By Larissa Schwedes, dpa
Cologne (dpa) – Elena and Melina, known on Instagram as “Joan_twins,” sit in a bright yellow ball pool and suck on an ice pop of the same colour. One room over, another woman poses in a pink convertible; her reflection can be seen in a huge, glistening golden disco ball.
What happens here at the Supercandy Pop-Up Museum in Cologne doesn’t just stay in Cologne. With the hashtag #supercandymuseum, all the content produced here finds its way out into the world within seconds, where it is streamed, posted and liked on social media.
There are no works of art to be seen in this museum, unless you regard yourself as a work of art. Over three levels, the museum has “exhibits” that have only one purpose: to serve as the backdrops for staged photos. Japanese cherry trees are lined up next to supermarket shelves full of cornflakes and washing machines, pink balloons pile up next to prickly cacti. For three months, countless photos are to be taken here, after which the warehouse will turn grey again.
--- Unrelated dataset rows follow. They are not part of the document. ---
-- ==== Sys2Proof/Tests/Slice0.lean ====
section
/-!
SUPPORT. Tests of single steps, with results worked out by hand from the manual; the refusal of ill-formed
instructions; and, for each statement, a named witness of its hypotheses.
-/

set_option Elab.async false

namespace Sys2Proof.Tests

open Sys2Proof Sys2Proof.Machine Sys2Proof.Claims

/-! Ill-formed terms that WellFormed refuses, one for each check. -/

theorem test_wf_guard : (Instr.add 1 2 3 ⟨0, 1⟩).wf = false := by decide
theorem test_wf_rounding : (Instr.fadd 1 2 3 ⟨0, 0⟩ 5).wf = false := by decide
theorem test_wf_compare : (Instr.fcmp 1 2 3 ⟨0, 0⟩ 5).wf = false := by decide
theorem test_wf_select : (Instr.sel 1 2 3 ⟨0, 0⟩ 1 0).wf = false := by decide
theorem test_wf_branch : (Instr.br 0 1 4).wf = false ∧ (Instr.call 0 1 4).wf = false := by decide
theorem test_wf_loop_length : (Instr.loop 1 2 0).wf = false := by decide
theorem test_wf_saveset : (Instr.saveset 1 65).wf = false ∧ (Instr.saveset 1 64).wf = true := by decide
theorem test_wf_cas_pair : (Instr.amoCas 3 2 0 0 0 0).wf = false ∧ (Instr.amoCas 0 2 0 0 0 0).wf = false := by decide
theorem test_wf_invoke_pair : (Instr.invoke 5 2 0 1 0 0).wf = false := by decide
theorem test_wf_dsync : (Instr.dsync 5).wf = false ∧ (Instr.dsync 4).wf = true := by decide
theorem test_wf_bind_port : (Instr.bind 1 5 0 0 0).wf = false ∧ (Instr.bind 1 25 0 0 0).wf = false := by decide
theorem test_wf_bind_source_tag : (Instr.bind 1 0 0 1 0).wf = false ∧ (Instr.bind 1 0 0 0 3).wf = false := by decide
theorem test_wf_bind_sink_tag : (Instr.bind 1 2 0 0 3).wf = false ∧ (Instr.bind 1 2 0 1 3).wf = true := by decide
theorem test_wf_table_engine : (Instr.tctlStop 13).wf = false ∧ (Instr.tctlResume 15).wf = false ∧
    (Instr.tctlStat 13 1).wf = false := by decide
theorem test_wf_table_index : (Instr.tctlStart 12 7).wf = true ∧ (Instr.tctlStart 8 2).wf = false ∧
    (Instr.tctlStart 14 1).wf = false := by decide
theorem test_wf_lim_shift : (Instr.lim 1 (some (.shift 1 2 0 5))).wf = false := by decide
theorem test_wf_lim_lui : (Instr.lim 0x8000 (some (.lui 1 2 0))).wf = false ∧
    (Instr.lim 0x3FF8000 (some (.lui 1 2 0))).wf = true := by decide
theorem test_wf_lim_csr : (Instr.lim 1 (some (.csrw 1 0))).wf = false := by decide
theorem test_wf_lim_loop : (Instr.lim 0 (some (.loop 1 2 0))).wf = false ∧ (Instr.lim 1 (some (.loop 1 2 4))).wf = false := by
  decide
theorem test_wf_lim_dsync : (Instr.lim 0 (some (.dsync 5))).wf = false := by decide

/-! A machine for single steps: one running thread on tile 0 of device 0. -/

/-- The thread at PC 8 of a stream of 64 words, with two registers and a predicate set. -/
def at8 (a b : Dword) : Thread :=
  { rid := 1, words := 64, pc := 8, ctxId := 1, g := [(6, a), (7, b)], p := [(2, true)] }

/-- The machine in which `t` issues. -/
def on (t : Thread) : State := { State.reset with threads := [(0, some t)], regions := [(1, some probeRegion)] }

/-- What an instruction leaves of its thread. -/
def after (i : Instr) (t : Thread) : Option Thread :=
  match exec i (on t) with
  | .next u => u.thread 0
  | _ => none

/-- What g5 reads after an instruction on g6 = a and g7 = b. -/
def g5 (i : Instr) (a b : Dword) : Option Dword := (after i (at8 a b)).map fun t => t.readG 5

/-- What g5 and FLAGS read after an FP32 instruction. -/
def f5 (i : Instr) (a b : Dword) : Option (Dword × Dword) := (after i (at8 a b)).map fun t => (t.readG 5, t.flags)

/-- What p3 reads after an instruction. -/
def p3 (i : Instr) (a b : Dword) : Option Bool := (after i (at8 a b)).map fun t => t.readP 3

/-- The guard that always holds. -/
abbrev G : Guard := ⟨0, 0⟩

theorem test_add_wraps : g5 (.add 5 6 7 G) (-1) 1 = some 0 := by decide +kernel
theorem test_add_false_guard : g5 (.add 5 6 7 ⟨3, 0⟩) 2 3 = some 0 := by decide +kernel
theorem test_sub_order : g5 (.sub 5 6 7 G) 0 1 = some (-1) := by decide +kernel
theorem test_and : g5 (.and 5 6 7 G) 12 10 = some 8 := by decide +kernel
theorem test_or : g5 (.or 5 6 7 G) 12 10 = some 14 := by decide +kernel
theorem test_xor : g5 (.xor 5 6 7 G) 12 10 = some 6 := by decide +kernel
theorem test_andn : g5 (.andn 5 6 7 G) 12 10 = some 4 := by decide +kernel
theorem test_shl_count_mod_64 : g5 (.shl 5 6 7 G) 3 65 = some 6 := by decide +kernel
theorem test_shr_zero_fill : g5 (.shr 5 6 7 G) (-1) 63 = some 1 := by decide +kernel
theorem test_sra_sign_fill : g5 (.sra 5 6 7 G) (-8) 1 = some (-4) := by decide +kernel
theorem test_rol_top_bit : g5 (.rol 5 6 7 G) 0x8000000000000001 1 = some 3 := by decide +kernel
theorem test_min_signed : g5 (.min 5 6 7 G) (-1) 1 = some (-1) := by decide +kernel
theorem test_max_signed : g5 (.max 5 6 7 G) (-1) 1 = some 1 := by decide +kernel
theorem test_minn_unsigned : g5 (.minn 5 6 7 G) (-1) 1 = some 1 := by decide +kernel
theorem test_maxn_unsigned : g5 (.maxn 5 6 7 G) (-1) 1 = some (-1) := by decide +kernel
theorem test_slt_signed : g5 (.slt 5 6 7 G) (-1) 1 = some 1 := by decide +kernel
theorem test_sltn_unsigned : g5 (.sltn 5 6 7 G) (-1) 1 = some 0 := by decide +kernel
theorem test_seq : g5 (.seq 5 6 7 G) 9 9 = some 1 := by decide +kernel
theorem test_clz_zero : g5 (.clz 5 7 G) 0 0 = some 64 := by decide +kernel
theorem test_ctz : g5 (.ctz 5 6 G) 8 0 = some 3 := by decide +kernel
theorem test_popc : g5 (.popc 5 6 G) 0xFF00 0 = some 8 := by decide +kernel
theorem test_bswap : g5 (.bswap 5 6 G) 0x0102030405060708 0 = some 0x0807060504030201 := by decide +kernel
theorem test_sext_i8 : g5 (.sextI8 5 6 G) 0x180 0 = some (-128) := by decide +kernel
theorem test_sext_i16 : g5 (.sextI16 5 6 G) 0x18000 0 = some (-32768) := by decide +kernel
theorem test_sext_i32 : g5 (.sextI32 5 6 G) 0x180000000 0 = some (-2147483648) := by decide +kernel
theorem test_zext_n8 : g5 (.zextN8 5 6 G) 0x1FF 0 = some 0xFF := by decide +kernel
theorem test_zext_n16 : g5 (.zextN16 5 6 G) 0x1FFFF 0 = some 0xFFFF := by decide +kernel
theorem test_zext_n32 : g5 (.zextN32 5 6 G) (-1) 0 = some 0xFFFFFFFF := by decide +kernel
theorem test_mul_low_half : g5 (.mul 5 6 7 G) 0x100000000 0x100000001 = some 0x100000000 := by decide +kernel
theorem test_mulh_signed : g5 (.mulh 5 6 7 G) (-1) 2 = some (-1) := by decide +kernel
theorem test_mulhn_unsigned : g5 (.mulhn 5 6 7 G) (-1) 2 = some 1 := by decide +kernel
theorem test_div_truncates : g5 (.div 5 6 7 G) (-7) 2 = some (-3) := by decide +kernel
theorem test_div_by_zero : g5 (.div 5 6 7 G) 9 0 = some (-1) := by decide +kernel
theorem test_divn : g5 (.divn 5 6 7 G) (-1) 2 = some 0x7FFFFFFFFFFFFFFF := by decide +kernel
theorem test_rem_sign_of_dividend : g5 (.rem 5 6 7 G) (-7) 2 = some (-1) := by decide +kernel
theorem test_rem_overflow : g5 (.rem 5 6 7 G) 0x8000000000000000 (-1) = some 0 := by decide +kernel
theorem test_remn_by_zero : g5 (.remn 5 6 7 G) 9 0 = some 9 := by decide +kernel
theorem test_addi_sign : g5 (.addi 5 6 0xFFFF) 1 0 = some 0 := by decide +kernel
theorem test_andi_sign : g5 (.andi 5 6 0xFFF0) 0x1234567F 0 = some 0x12345670 := by decide +kernel
theorem test_ori : g5 (.ori 5 6 0x0F) 0x30 0 = some 0x3F := by decide +kernel
theorem test_xori_sign : g5 (.xori 5 6 0xFFFF) 0 0 = some (-1) := by decide +kernel
theorem test_shli : g5 (.shli 5 6 63) 3 0 = some 0x8000000000000000 := by decide +kernel
theorem test_shri : g5 (.shri 5 6 60) (-1) 0 = some 15 := by decide +kernel
theorem test_srai : g5 (.srai 5 6 60) 0x8000000000000000 0 = some (-8) := by decide +kernel
theorem test_roli : g5 (.roli 5 6 4) 0xF000000000000001 0 = some 0x1F := by decide +kernel
theorem test_lui_keeps_low_half : g5 (.lui 5 6 0x8000) 0x12345678 0 = some 0xFFFF800012345678 := by decide +kernel
theorem test_lim_addi : g5 (.lim 0x3FF89AB (some (.addi 5 0 0xCDEF))) 0 0 = some 0xFFFFFFFF89ABCDEF := by decide +kernel
theorem test_lim_lui : g5 (.lim 0x123 (some (.lui 5 6 0x4567))) 0x89ABCDEF 0 = some 0x0123456789ABCDEF := by decide +kernel
theorem test_lea_scaled : g5 (.lea 5 6 3 0x3FF) 64 0 = some 56 := by decide +kernel
theorem test_addr2 : g5 (.addr2 5 6 7 G 4 2) 0x1000 0x300000005 = some 0x10D4 := by decide +kernel
theorem test_sel_negated : g5 (.sel 5 6 7 G 1 2) 3 4 = some 4 := by decide +kernel
theorem test_cmp_unsigned_less : p3 (.cmp 3 6 7 G 4) 1 (-1) = some true := by decide +kernel
theorem test_cmpi_signed_less : p3 (.cmpi 2 3 6 0xFFFF) (-2) 0 = some true := by decide +kernel
theorem test_pand : p3 (.pand 3 2 0 G) 0 0 = some true := by decide +kernel
theorem test_por : p3 (.por 3 1 2 G) 0 0 = some true := by decide +kernel
theorem test_pxor : p3 (.pxor 3 2 0 G) 0 0 = some false := by decide +kernel
theorem test_pandn : p3 (.pandn 3 2 1 G) 0 0 = some true := by decide +kernel
theorem test_porn : p3 (.porn 3 1 2 G) 0 0 = some false := by decide +kernel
It’s two days before the official opening on November 1, 2019, and the first people allowed to take a picture in the colourful Cologne spectacle have been carefully selected. Those who have been invited, most of whom are young women, call themselves bloggers or influencers; they have tens of thousands of followers online.
“You don’t have to be an influencer to have fun,” says Frank Karch, the man behind the museum. “But you should at least come with the intention of taking pictures.”
However, the museum’s not intended for traditional photographers with professional cameras; instead, most of the images are snapped with a smartphone.
Karch didn’t invent the concept of a museum made for Instagram – the idea came from – where else – the United States. However, the trend has long since spread to Europe. There is a similar museum in Vienna, and the “Cali Dreams” museum in the German city of Dusseldorf recently opened with the same concept.
Going to a museum to photograph oneself is nothing new. In the Louvre in Paris, masses of visitors stream in front of the Mona Lisa every day, waiting to grab a selfie with the famous painting. The museum estimates the average amount of time visitors look at the smiling woman to be less than a minute.
At the Cologne pop-up museum, things are different. If you want to get in, you have to set up a two-hour slot online in advance. Photos with people standing around in the background are less likely to attract many likes – the currency for recognition on Instagram.
In principle, Berlin art historian Dorothee Haffner has nothing against the idea of “museum spaces as a backdrop to put oneself in the right light.” Nevertheless, she finds it a pity that viewing the actual content falls by the wayside, as is often the case with the Mona Lisa.
There’s no risk of that happening in the Supercandy world because there are no great works or themes being conveyed. The entire content is the fun of self-dramatization, no more, no less.
But does this still count in order to be described as a museum?
“The term ‘museum’ is not protected,” says Haffner. According to official criteria from the International Council of Museums (ICOM), a museum must have a collection, convey things and be permanently open.
By those criteria, Cologne’s pop-up museum would not be officially recognized as such. Yet it’s still allowed to call itself a museum.
Haffner is relaxed about the trend: “If the need to stage oneself on Instagram and company is so great – why not?
As empty of meaning as these backdrops may be for lovers of classic museums, in one aspect, they are role models.
“Interactivity is a major topic,” says Haffner. When designing an exhibition these days, many museums are thinking about how to involve visitors in the process – whether through digital guides, drawers to be pulled out or touchable fabrics.
“This can’t be recommended enough,” says Haffner, adding that it’s not just children who remember things much more clearly when they’ve interacted with them.
As for sisters Elena and Melina, they are using the opening event as a test run. “We are allowing ourselves to be inspired – and will then come back again.” With red lips, necklaces, colourful skirts and lavishly embroidered denim jackets, they are styled to be incredibly photogenic. But their Instagram fashion channel is in constant need of new outfits.
After all, their close to 43,000 followers are waiting.